» **BRIEF**
Give again, word for word, every line below from the one that has "(IndexSettled s s.orderLoaded (s.here.base" through the one that has "abbrev PointerOk (s", both included, and no others.

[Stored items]
-.-.-

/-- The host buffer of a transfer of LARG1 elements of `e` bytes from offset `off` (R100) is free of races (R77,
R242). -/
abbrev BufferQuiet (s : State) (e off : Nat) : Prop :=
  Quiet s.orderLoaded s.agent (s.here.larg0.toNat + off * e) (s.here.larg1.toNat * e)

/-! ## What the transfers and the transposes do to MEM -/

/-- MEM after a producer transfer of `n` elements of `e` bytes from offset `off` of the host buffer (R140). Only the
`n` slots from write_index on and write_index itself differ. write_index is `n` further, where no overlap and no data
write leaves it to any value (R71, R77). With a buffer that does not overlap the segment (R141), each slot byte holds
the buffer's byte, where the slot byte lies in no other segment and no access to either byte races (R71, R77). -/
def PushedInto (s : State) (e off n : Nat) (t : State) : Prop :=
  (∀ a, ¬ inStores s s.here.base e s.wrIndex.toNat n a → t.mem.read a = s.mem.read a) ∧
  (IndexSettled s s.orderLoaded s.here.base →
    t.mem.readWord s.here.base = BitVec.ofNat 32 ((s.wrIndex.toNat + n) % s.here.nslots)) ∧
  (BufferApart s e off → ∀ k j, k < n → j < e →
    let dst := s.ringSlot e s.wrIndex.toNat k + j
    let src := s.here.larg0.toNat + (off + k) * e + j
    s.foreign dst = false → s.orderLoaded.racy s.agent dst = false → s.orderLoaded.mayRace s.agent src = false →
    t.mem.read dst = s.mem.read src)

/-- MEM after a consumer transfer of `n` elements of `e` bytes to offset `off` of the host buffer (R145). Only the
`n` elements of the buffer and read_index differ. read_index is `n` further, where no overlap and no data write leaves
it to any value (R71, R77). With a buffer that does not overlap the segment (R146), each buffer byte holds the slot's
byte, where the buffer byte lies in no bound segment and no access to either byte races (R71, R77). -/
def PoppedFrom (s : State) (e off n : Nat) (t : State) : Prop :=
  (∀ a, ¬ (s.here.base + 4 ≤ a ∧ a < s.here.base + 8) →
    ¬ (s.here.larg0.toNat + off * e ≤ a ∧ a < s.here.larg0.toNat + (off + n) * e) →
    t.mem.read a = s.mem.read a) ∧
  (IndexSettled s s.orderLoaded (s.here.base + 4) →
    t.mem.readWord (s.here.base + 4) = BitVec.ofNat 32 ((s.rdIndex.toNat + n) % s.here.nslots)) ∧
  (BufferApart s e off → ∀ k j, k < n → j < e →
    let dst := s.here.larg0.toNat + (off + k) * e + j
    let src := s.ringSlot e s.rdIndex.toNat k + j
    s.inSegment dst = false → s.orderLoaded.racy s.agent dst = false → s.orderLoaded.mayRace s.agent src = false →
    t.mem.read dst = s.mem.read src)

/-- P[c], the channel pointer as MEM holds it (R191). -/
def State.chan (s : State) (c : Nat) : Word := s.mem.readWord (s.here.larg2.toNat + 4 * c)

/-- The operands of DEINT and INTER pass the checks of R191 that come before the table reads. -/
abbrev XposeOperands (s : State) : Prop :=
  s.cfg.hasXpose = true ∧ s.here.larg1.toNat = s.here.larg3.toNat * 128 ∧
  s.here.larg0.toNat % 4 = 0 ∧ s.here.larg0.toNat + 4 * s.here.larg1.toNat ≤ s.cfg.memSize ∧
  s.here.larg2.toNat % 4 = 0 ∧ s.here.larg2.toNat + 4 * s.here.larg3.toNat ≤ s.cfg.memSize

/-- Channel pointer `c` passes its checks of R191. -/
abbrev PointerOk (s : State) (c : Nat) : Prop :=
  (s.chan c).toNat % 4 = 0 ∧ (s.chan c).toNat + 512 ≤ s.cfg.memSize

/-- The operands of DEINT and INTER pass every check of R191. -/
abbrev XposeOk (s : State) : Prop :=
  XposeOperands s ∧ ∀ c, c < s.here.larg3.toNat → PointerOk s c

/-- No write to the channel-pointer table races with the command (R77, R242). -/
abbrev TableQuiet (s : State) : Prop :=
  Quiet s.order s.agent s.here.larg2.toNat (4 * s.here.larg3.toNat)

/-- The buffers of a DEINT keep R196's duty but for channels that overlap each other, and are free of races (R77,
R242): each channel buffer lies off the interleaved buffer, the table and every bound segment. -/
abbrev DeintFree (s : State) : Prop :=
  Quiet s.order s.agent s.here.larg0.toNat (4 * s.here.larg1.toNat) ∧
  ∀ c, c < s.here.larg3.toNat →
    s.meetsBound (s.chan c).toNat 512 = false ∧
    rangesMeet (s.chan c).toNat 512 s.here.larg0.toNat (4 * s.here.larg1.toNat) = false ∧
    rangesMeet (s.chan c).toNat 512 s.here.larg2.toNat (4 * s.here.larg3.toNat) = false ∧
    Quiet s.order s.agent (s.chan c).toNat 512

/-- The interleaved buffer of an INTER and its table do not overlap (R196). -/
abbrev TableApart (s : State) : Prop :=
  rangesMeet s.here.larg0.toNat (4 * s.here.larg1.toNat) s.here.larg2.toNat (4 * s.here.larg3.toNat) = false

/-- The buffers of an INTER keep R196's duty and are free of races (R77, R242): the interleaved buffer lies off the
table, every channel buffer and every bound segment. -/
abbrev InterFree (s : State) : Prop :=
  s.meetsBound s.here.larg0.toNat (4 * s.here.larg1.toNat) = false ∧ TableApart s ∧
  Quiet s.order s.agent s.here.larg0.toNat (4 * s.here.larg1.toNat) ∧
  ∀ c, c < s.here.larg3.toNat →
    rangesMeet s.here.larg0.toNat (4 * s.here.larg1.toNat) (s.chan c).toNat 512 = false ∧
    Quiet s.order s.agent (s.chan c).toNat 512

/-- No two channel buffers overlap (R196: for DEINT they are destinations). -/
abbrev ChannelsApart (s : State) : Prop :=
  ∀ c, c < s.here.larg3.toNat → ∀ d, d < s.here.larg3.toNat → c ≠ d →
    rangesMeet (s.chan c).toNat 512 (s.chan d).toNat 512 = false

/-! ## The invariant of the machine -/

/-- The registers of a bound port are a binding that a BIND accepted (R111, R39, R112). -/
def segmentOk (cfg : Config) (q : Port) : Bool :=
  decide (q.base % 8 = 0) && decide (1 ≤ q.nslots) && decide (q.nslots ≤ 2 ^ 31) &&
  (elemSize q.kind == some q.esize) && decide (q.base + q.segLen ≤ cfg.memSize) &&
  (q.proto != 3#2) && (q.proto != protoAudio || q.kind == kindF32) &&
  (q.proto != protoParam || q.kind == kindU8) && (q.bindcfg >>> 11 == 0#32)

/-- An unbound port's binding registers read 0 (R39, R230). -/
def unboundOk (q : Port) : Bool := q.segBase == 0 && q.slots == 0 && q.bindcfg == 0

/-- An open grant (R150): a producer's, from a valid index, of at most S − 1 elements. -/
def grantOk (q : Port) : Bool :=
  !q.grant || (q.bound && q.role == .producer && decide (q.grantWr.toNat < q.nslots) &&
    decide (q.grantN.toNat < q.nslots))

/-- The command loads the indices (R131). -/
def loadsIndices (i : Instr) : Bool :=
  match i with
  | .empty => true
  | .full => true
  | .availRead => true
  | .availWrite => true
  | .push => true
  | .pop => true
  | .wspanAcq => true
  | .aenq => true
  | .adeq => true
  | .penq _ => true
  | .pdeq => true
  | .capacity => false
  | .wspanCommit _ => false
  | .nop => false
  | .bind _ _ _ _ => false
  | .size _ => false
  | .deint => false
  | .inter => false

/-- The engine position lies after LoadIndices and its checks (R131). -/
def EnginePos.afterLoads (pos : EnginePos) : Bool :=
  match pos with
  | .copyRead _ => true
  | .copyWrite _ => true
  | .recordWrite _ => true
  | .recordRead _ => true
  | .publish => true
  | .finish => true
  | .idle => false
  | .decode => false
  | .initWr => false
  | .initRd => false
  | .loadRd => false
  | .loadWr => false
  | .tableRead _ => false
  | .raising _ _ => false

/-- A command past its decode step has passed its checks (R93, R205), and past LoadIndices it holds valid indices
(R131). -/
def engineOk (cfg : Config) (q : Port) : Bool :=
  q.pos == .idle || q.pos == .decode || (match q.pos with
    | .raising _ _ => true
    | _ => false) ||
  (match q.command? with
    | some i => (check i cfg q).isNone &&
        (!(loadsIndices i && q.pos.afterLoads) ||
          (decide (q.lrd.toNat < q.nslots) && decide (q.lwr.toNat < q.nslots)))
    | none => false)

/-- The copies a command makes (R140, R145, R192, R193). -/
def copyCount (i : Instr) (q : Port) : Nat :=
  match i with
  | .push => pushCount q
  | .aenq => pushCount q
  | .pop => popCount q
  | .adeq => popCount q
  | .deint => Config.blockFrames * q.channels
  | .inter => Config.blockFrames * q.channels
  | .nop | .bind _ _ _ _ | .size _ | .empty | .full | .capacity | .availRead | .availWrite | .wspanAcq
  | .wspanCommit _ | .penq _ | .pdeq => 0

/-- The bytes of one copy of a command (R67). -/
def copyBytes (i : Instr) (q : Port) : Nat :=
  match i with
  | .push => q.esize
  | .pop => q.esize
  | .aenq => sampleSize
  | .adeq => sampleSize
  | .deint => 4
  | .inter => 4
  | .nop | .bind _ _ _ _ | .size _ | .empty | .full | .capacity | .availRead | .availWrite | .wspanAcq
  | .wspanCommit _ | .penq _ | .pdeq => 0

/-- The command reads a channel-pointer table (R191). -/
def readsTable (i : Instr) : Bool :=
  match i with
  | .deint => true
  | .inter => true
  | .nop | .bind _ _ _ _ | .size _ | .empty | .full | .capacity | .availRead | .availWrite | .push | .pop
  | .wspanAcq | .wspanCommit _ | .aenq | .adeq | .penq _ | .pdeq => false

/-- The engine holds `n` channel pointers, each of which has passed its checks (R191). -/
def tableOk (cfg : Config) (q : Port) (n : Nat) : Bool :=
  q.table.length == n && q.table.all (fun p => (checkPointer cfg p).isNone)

-.-.-

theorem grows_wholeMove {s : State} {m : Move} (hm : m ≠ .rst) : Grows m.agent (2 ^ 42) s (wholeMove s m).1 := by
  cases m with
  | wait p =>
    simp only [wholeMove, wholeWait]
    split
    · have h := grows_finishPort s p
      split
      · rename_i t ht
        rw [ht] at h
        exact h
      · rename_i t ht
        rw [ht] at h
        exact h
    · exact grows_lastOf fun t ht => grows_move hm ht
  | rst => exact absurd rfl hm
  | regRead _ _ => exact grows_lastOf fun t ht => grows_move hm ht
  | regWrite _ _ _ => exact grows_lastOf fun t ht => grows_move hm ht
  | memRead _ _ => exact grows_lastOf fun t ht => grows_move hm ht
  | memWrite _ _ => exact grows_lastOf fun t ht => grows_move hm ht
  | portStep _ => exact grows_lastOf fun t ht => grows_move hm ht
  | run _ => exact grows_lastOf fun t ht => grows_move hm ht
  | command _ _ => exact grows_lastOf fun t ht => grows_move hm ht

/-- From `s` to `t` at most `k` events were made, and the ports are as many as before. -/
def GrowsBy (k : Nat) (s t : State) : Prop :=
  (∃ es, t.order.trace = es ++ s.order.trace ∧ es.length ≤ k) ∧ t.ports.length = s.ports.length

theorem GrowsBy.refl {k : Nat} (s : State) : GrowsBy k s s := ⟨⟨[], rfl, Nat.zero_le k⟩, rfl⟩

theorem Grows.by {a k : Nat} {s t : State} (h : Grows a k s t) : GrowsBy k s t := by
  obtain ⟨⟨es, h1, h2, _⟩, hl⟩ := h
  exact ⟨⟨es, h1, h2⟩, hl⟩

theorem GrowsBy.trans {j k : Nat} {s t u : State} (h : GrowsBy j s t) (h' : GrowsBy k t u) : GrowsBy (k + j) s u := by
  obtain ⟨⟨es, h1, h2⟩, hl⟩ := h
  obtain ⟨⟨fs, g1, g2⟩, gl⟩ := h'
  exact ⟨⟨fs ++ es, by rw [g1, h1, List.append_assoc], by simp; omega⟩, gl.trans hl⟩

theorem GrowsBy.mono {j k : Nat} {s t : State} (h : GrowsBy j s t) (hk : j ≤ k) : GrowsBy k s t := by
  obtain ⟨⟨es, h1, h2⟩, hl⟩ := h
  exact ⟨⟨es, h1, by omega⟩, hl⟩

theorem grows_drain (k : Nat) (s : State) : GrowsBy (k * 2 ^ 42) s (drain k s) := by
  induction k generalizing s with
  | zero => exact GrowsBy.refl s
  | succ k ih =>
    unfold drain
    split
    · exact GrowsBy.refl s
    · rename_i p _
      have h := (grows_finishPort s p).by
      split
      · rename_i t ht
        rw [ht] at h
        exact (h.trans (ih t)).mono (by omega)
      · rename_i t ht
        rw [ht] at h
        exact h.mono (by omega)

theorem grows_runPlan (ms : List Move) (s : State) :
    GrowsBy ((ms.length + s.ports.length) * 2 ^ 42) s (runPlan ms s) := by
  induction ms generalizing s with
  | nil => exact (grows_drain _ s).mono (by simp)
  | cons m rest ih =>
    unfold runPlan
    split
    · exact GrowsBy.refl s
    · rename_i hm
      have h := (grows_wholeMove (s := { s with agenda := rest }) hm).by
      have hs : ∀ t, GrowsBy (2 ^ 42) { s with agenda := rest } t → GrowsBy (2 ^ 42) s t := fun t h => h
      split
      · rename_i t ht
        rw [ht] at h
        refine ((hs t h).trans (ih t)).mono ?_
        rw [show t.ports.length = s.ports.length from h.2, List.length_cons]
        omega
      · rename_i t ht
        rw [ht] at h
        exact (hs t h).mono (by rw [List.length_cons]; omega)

-.-.-

» **ANSWER AREA**
  (IndexSettled s s.orderLoaded (s.here.base + 4) →
    t.mem.readWord (s.here.base + 4) = BitVec.ofNat 32 ((s.rdIndex.toNat + n) % s.here.nslots)) ∧
  (BufferApart s e off → ∀ k j, k < n → j < e →
    let dst := s.here.larg0.toNat + (off + k) * e + j
    let src := s.ringSlot e s.rdIndex.toNat k + j
    s.inSegment dst = false → s.orderLoaded.racy s.agent dst = false → s.orderLoaded.mayRace s.agent src = false →
    t.mem.read dst = s.mem.read src)

/-- P[c], the channel pointer as MEM holds it (R191). -/
def State.chan (s : State) (c : Nat) : Word := s.mem.readWord (s.here.larg2.toNat + 4 * c)

/-- The operands of DEINT and INTER pass the checks of R191 that come before the table reads. -/
abbrev XposeOperands (s : State) : Prop :=
  s.cfg.hasXpose = true ∧ s.here.larg1.toNat = s.here.larg3.toNat * 128 ∧
  s.here.larg0.toNat % 4 = 0 ∧ s.here.larg0.toNat + 4 * s.here.larg1.toNat ≤ s.cfg.memSize ∧
  s.here.larg2.toNat % 4 = 0 ∧ s.here.larg2.toNat + 4 * s.here.larg3.toNat ≤ s.cfg.memSize

/-- Channel pointer `c` passes its checks of R191. -/
abbrev PointerOk (s : State) (c : Nat) : Prop :=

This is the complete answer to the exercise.